Car

Car Jokes

When they say you live by the sword, you die by the sword, not in Paul Walker's case. He lived by the car, died by a tree. Well, I guess the car was stumped.

What's the last thing to go through a fly's head as it hits a car's windshield at 100 mph?

Its ass.

Today I found out that my cat got hit by a car accident. Well, I guess I'm gonna play ninja fruits on my hands again. It's not like anyone will notice.

I was visiting an orphanage and started to pull in close to the building. My car hit 3 speed bumps, and it caught me off guard. I got out of my car, looked under my tire, and saw three orphans wedged in my tire.

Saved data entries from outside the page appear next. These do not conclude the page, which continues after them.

-- ==== Sys2Proof/Machine/TriggerLines.lean ====
section
/-! DEFINITION. The requests and events of Line Control (06).
-/

namespace Sys2Proof.Machine

/-- R114: CLAIM_LINE with its arguments in range. -/
def State.claimLine (s : State) (p : Port) (l : Line) (idle : Level) : State × Reply :=
  let granted : LineState := { claim := some { owner := p, idle := idle }, level := idle, pulse := none }
  match (s.line l).claim with
  | none => (s.setLine l granted, Reply.plain .ok)
  | some c =>
    if c.owner = p then (s.setLine l granted, Reply.plain .ok)
    else (s, { status := .held, results := [portByte (some c.owner)], resets := false })

/-- CLAIM_LINE (R113, R114). -/
def execClaimLine (p : Port) (s : State) : Host.Outcome State Fault Refusal :=
  whenReleased s (fun s => s.serve p 0x20 (withLength 2 (fun args t =>
    match decodeLine (byteAt args 0), decodeLevel (byteAt args 1) with
    | some l, some idle => t.claimLine p l idle
    | _, _ => refuse t .range)))

/-- RELEASE_LINE (R113, R115): the line becomes unowned, LOW, with no pending pulse end. -/
def execReleaseLine (p : Port) (s : State) : Host.Outcome State Fault Refusal :=
  whenReleased s (fun s => s.serve p 0x21 (withLength 1 (fun args t =>
    match decodeLine (byteAt args 0) with
    | some l => if t.ownsLine p l then (t.setLine l LineState.reset, Reply.plain .ok) else refuse t .notOwner
    | none => refuse t .range)))

/-- R120: a direct drive of an owned line, with source DIRECT. -/
def State.driveLine (s : State) (p : Port) (a : LineAction) : State × Reply :=
  if s.ownsLine p a.line then
    let r := s.askLine (some a) p .direct
    (r.1, Reply.okWith (levelCode (r.1.line a.line).level :: sourceBytes r.2.overtaken))
  else refuse s .notOwner

/-- DRIVE_LINE (R113, R120). -/
def execDriveLine (p : Port) (s : State) : Host.Outcome State Fault Refusal :=
  whenReleased s (fun s => s.serve p 0x22 (withLength 6 (fun args t =>
    match decodeLineAction args 0 with
    | some a => t.driveLine p a
    | none => refuse t .range)))

/-- PULSE_END (R119): taken when run time has come to the pending end; the line returns to its idle level.  At the instant of a
firing it may be taken before or after it (R124), also where the pulse is the firing entry's own, which R79 says the firing
overtakes (model's choice, notes/assumptions/32). -/
def execPulseEnd (l : Line) (s : State) : Host.Outcome State Fault Refusal :=
  whenReleased s (fun s =>
    match (s.line l).claim, (s.line l).pulse with
    | some c, some x =>
      if x.endAt ≤ s.runTime then s.setLine l { claim := some c, level := c.idle, pulse := none } else s
    | _, _ => s)

end Sys2Proof.Machine
end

I started to get worried, but then I thought to myself... nobody will miss them.

The daughter of an incestuous pedophile goes into the living room where he is watching TV and asks him if she can borrow the car that evening.

"Sure honey! If you suck my dick!"

So she gets down on him but something is wrong. She pops her head up and says: "Dad! This tastes like shit!"

"Oh yeah, I forgot," says the father. "I already gave your brother the car for tonight."

"Yes, officer! It was a requirement to run over that child. It matched perfectly with the beat drop!"

Imagine someone leaving a cut-out of Jeff Bezos on your car after you found out your blind bf cheated on you, and the McDonald's employee says over the speaker, "Weren't expecting him to see other hoes were you?"

I learned my dad got into a car crash this morning.

And my driver's license got revoked too.